▸ DIRECTIONS
When you spot the word "idleMin" in a line of the data below, copy that line.
== Segment start ==
def readSite (s : State) (o : Nat) : Word32 :=
  let p := s.adm.peerSel
  let x := s.peer p
  if o = 0x40 || o = 0x140 then
    regWord [(0, 16, unsign (tabGet s.time.asym 0 (o / 0x100)) 16), (16, 8, 0x24), (24, 8, 0x2C)]
  else if o = 0x1000 then w32 p
  else if o = 0x1004 then
    regWord [(0, 2, x.state.code), (2, 1, x.port), (3, 5, s.perm p), (8, 1, b2n (s.img.peers[p]?).isSome)]
  else if o = 0x1008 then w32 (s.peerId p)
  else if o = 0x100C then regWord [(0, 8, x.authFail), (8, 8, x.replay), (16, 8, x.tagFail), (24, 8, x.lost)]
  else if o = 0x1010 then w32 (maskOf 16 fun k => (tabGet s.adm.rxSlots none k).isSome)
  else if 0x4000 ≤ o && o < 0x8000 then
    match tabGet s.adm.rxSlots none ((o - 0x4000) / 0x400) with
    | some f => w32 (leNat (((slotBytes f).drop (o % 0x400)).take 4))
    | none => 0
  else 0

def writeSite (s : State) (o : Nat) (v : Word32) : State :=
  if o = 0x40 || o = 0x140 then
    { s with time := { s.time with asym := tabSet s.time.asym (o / 0x100) (signed (bits v.toNat 0 16) 16) } }
  else if o = 0x1000 then { s with adm := { s.adm with peerSel := bits v.toNat 0 4 } }
  else if o = 0x1010 then freeSlots s v
  else s

def Handover.busy : Handover → Bool
  | .none => false
  | _ => true

def Takeover.busy : Takeover → Bool
  | .none => false
  | _ => true

def readMate (s : State) (o : Nat) : Word32 :=
  let i := s.img
  let m := s.mate
  if o = 0x00 then
    regWord [(0, 1, b2n i.mateEnable), (1, 3, i.matePrio), (4, 8, i.mateWait), (12, 1, b2n i.takeUnsynced),
             (13, 3, i.reportQueue), (16, 16, i.drillMs)]
  else if o = 0x04 then
    regWord [(0, 2, m.role.code), (2, 1, b2n m.link), (3, 1, b2n m.pathMate), (4, 1, b2n m.pathRelay), (5, 1, b2n m.synced),
             (6, 1, b2n m.digestMismatch), (7, 1, b2n m.safeMismatch), (8, 1, b2n m.pathAlarm), (9, 1, b2n m.splitAverted),
             (10, 1, b2n m.handover.busy), (11, 1, b2n m.takeover.busy)]
  else if o = 0x08 then w32 m.mateId
  else if o = 0x0C then w32 (m.acked % 2 ^ 16 + 2 ^ 16 * min 0xFFFF m.unacked.length)
  else if o = 0x10 then regWord [(0, 8, m.gapLast), (8, 8, m.gapMax)]
  else if o = 0x14 then regWord [(0, 8, m.takeovers), (8, 8, m.handovers), (16, 8, m.drillFails), (24, 8, m.pathAlarms)]
  else if o = 0x18 then regWord [(0, 16, m.lostReports), (16, 16, m.deferredFires)]
  else if o = 0x1C then regWord [(0, 4, m.drillCause), (4, 9, m.tilesFailed)]
  else 0

def writeMate (s : State) (o : Nat) (v : Word32) : State :=
  let n := v.toNat
  if o = 0x04 then
    { s with mate := { s.mate with
      pathAlarm := s.mate.pathAlarm && !bit n 8, splitAverted := s.mate.splitAverted && !bit n 9 } }
  else if o = 0x10 then if bit n 31 then clearGap s else s
  else s

def readAdm (s : State) (o : Nat) : Word32 :=
  let a := s.adm
  let key := 4 * a.selSource + a.selClass
  let p := s.standing key
  let m := (s.meter a.selSource a.selClass).refill s.dt
  let tel := fun k => tabGet a.tel {} k
  if o = 0x00 then regWord [(0, 5, a.selSource), (5, 2, a.selClass)]
  else if o = 0x04 then w32 p.cir
  else if o = 0x08 then w32 p.pir
  else if o = 0x0C then regWord [(0, 8, p.cbs), (8, 8, p.pbs), (16, 8, m.tc / tokenUnit), (24, 8, m.tp / tokenUnit)]
  else if o = 0x10 then regWord [(0, 16, m.green), (16, 16, m.yellow)]
  else if o = 0x14 then regWord [(0, 16, m.red)]
  else if o = 0x18 then regWord [(0, 1, b2n a.meterErr), (1, 1, b2n !a.pending.isEmpty)]
  else if o = 0x1C then w32 a.delayAlarm
  else if o = 0x20 then w32 (maskOf 26 fun k => tabGet a.alarms false k)
  else if 0x100 ≤ o && o < 0x168 then
    let t := tel (o / 4 - 64)
    regWord [(0, 13, t.depth), (13, 19, t.delay)]
  else if 0x200 ≤ o && o < 0x268 then
    let t := tel (o / 4 - 128)
    regWord [(0, 13, t.maxDepth), (13, 19, t.maxDelay)]
  else 0

def writeAdm (s : State) (o : Nat) (v : Word32) : State :=
  let n := v.toNat
  let a := s.adm
  if o = 0x00 then
    { s with adm := { a with selSource := min 25 (bits n 0 5), selClass := bits n 5 2
                             meterErr := a.meterErr || decide (25 < bits n 0 5) } }
  else if o = 0x04 then meterWrite s 0 v
  else if o = 0x08 then meterWrite s 1 v
  else if o = 0x0C then meterWrite s 2 v
  else if o = 0x18 then { s with adm := { a with meterErr := a.meterErr && !bit n 0 } }
  else if o = 0x1C then
    let s1 := { s with adm := { a with delayAlarm := bits n 0 20 } }
    if bit n 31 then clearTelMax s1 else s1
  else if o = 0x20 then { s with adm := { a with alarms := a.alarms.map fun x => (x.1, x.2 && !bit n x.1) } }
  else s

/-! ## Region windows (chapters "Architecture", "Paost tile links", "Element loops", "Routing and placement",
"Source-measure engine") -/

def LinkState.code : LinkState → Nat
  | .down => 0
  | .caps => 1
  | .step => 2
  | .active => 3
  | .idle => 4

def TileState.code : TileState → Nat
  | .absent => 0
  | .adopting => 1
  | .quarantined => 2
  | .adopted => 3

/-- A register of the link of tile `t`. -/
def readLink (s : State) (t o : Nat) : Word32 :=
  let l := s.link t
  if o = 0x00 then
    regWord [(0, 3, l.state.code), (3, 3, l.speed), (6, 1, b2n l.limited), (7, 1, b2n l.blockLock), (8, 2, l.tile.code),
             (10, 1, b2n l.owner), (11, 1, b2n l.portB), (12, 1, b2n l.stale)]
  else if o = 0x04 then regWord [(0, 3, l.maxSpeed), (3, 1, b2n l.idleEn), (4, 8, l.idleMin)]
  else if o = 0x08 then regWord [(0, 10, l.delay), (16, 16, l.trainings)]
  else if o = 0x0C then regWord [(0, 16, l.crcErr), (16, 16, l.syncErr)]
  else if o = 0x10 then regWord [(0, 16, l.replays), (16, 8, l.downs), (24, 8, l.bulkDiscard)]
  else if o = 0x14 then wordOf l.tileId 0
  else if o = 0x18 then wordOf l.tileId 1
  else if o = 0x1C then regWord [(0, 11, l.corrected), (16, 16, l.lastSerial.toNat)]
  else if o = 0x20 then w32 l.epoch
  else 0

def writeLink (s : State) (t o : Nat) (v : Word32) : State :=
  let n := v.toNat
  if o = 0x04 then
    let s1 := s.modLink t fun l => { l with
      maxSpeed := min 4 (bits n 0 3), idleEn := bit n 3, idleMin := max 80 (bits n 4 8) }
    let s2 := if bit n 13 then injectCrc s1 t else s1
    if bit n 12 then retrain s2 t else s2
  else s

/-- ELEM_LOOP.RATE. -/
def State.rateCode (s : State) (e : Nat) : Nat :=
  let x := s.elem e
  let g := (s.region (tileRegion (eidTile e))).degrade
  if x.st == .uncal then 3
  else if !x.fast then 0
  else if (x.fastLit && g == 3) || (!x.bright && g == 1) then 2
  else 1

/-- ELEM_LOOP of region `n`. -/
def readElemLoop (s : State) (n : Nat) : Word32 :=
  let e := (s.region n).elemSel
  let x := s.elem e
  if !s.img.placedEid e then w32 7
  else if tileRegion (eidTile e) ≠ n then 0
  else
    let law := match x.law with
      | .biquad _ _ => 1
      | _ => 0
    regWord [(0, 3, x.st.code), (3, 1, b2n x.on), (4, 1, b2n x.bankB), (5, 1, law), (6, 1, b2n x.stepping),
             (7, 1, b2n x.handover), (8, 1, b2n x.outerSat), (9, 2, s.rateCode e), (11, 8, x.overruns), (19, 2, x.consec),
             (21, 1, b2n (decide (0 < x.feTimer))), (31, 1, 1)]

/-- The bytes of a bank record (Table 5-3) as a number. -/
def bankBytes (b : Bank) : Nat :=
  let f := fun (p : Nat) (v : Nat) => 2 ^ (8 * p) * v
  let coef := (List.range 4).flatMap fun s => (List.range 5).map fun i =>
    f (16 + 20 * s + 4 * i) (unsign ((b.coef.getD s []).getD i 0) 32)
  ([f 0 b.lawLit, f 1 b.lawDark, f 2 b.sections, f 3 b.outMode, f 4 b.bOut, f 6 b.bIn, f 8 b.sUp, f 10 b.sDn, f 96 b.feLimit,
    f 98 b.feTime, f 100 b.feBlank, f 102 b.feReact, f 104 b.maxJump, f 106 b.slewMax, f 108 b.dwell, f 110 b.ditherDepth,
    f 112 b.ko, f 114 b.trimLimit, f 118 b.demodPhase, f 120 (unsign b.clsTrimOn 16), f 122 (unsign b.clsTrimOff 16)]
    ++ coef).foldl (· + ·) 0

/-- The chip-wide registers of the loop block, by offset in the region window (R42). -/
def readLoopGlobal (s : State) (o : Nat) : Word32 :=
  let i := s.img
  let l := s.loops
  let c := s.cls l.clsSel
  if 0x5000 ≤ o && o < 0x500C then w32 (i.toneFtw.getD (o / 4 - 0x1400) 0)
  else if o = 0x500C then regWord [(0, 10, i.fastFloor), (10, 16, i.outerMin), (26, 4, i.liShift), (30, 1, b2n l.throttled)]
  else if o = 0x5010 then regWord [(0, 26, i.journalSlots)]
  else if o = 0x5014 then regWord [(0, 26, rangeSize l.journal.frozen)]
  else if o = 0x5018 then w32 l.journal.lost
  else if o = 0x501C then regWord [(0, 7, i.journalGib), (8, 8, l.journal.refused)]
  else if o = 0x5100 then regWord [(0, 6, l.clsSel), (8, 1, b2n l.clsSelB)]
  else if o = 0x5104 then regWord [(0, 1, b2n c.activeB), (1, 1, b2n c.swapPending), (2, 11, c.holdDiv), (13, 1, b2n c.defined)]
  else if o = 0x5108 then regWord [(0, 16, c.driveMin), (16, 16, c.driveMax)]
  else if 0x5180 ≤ o && o < 0x5200 then wordOf (bankBytes (if l.clsSelB then c.bankB else c.bankA)) (o / 4 - 0x1460)
  else 0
== Segment end ==
▸ EXPECTED ANSWER
  else if o = 0x04 then regWord [(0, 3, l.maxSpeed), (3, 1, b2n l.idleEn), (4, 8, l.idleMin)]
      maxSpeed := min 4 (bits n 0 3), idleEn := bit n 3, idleMin := max 80 (bits n 4 8) }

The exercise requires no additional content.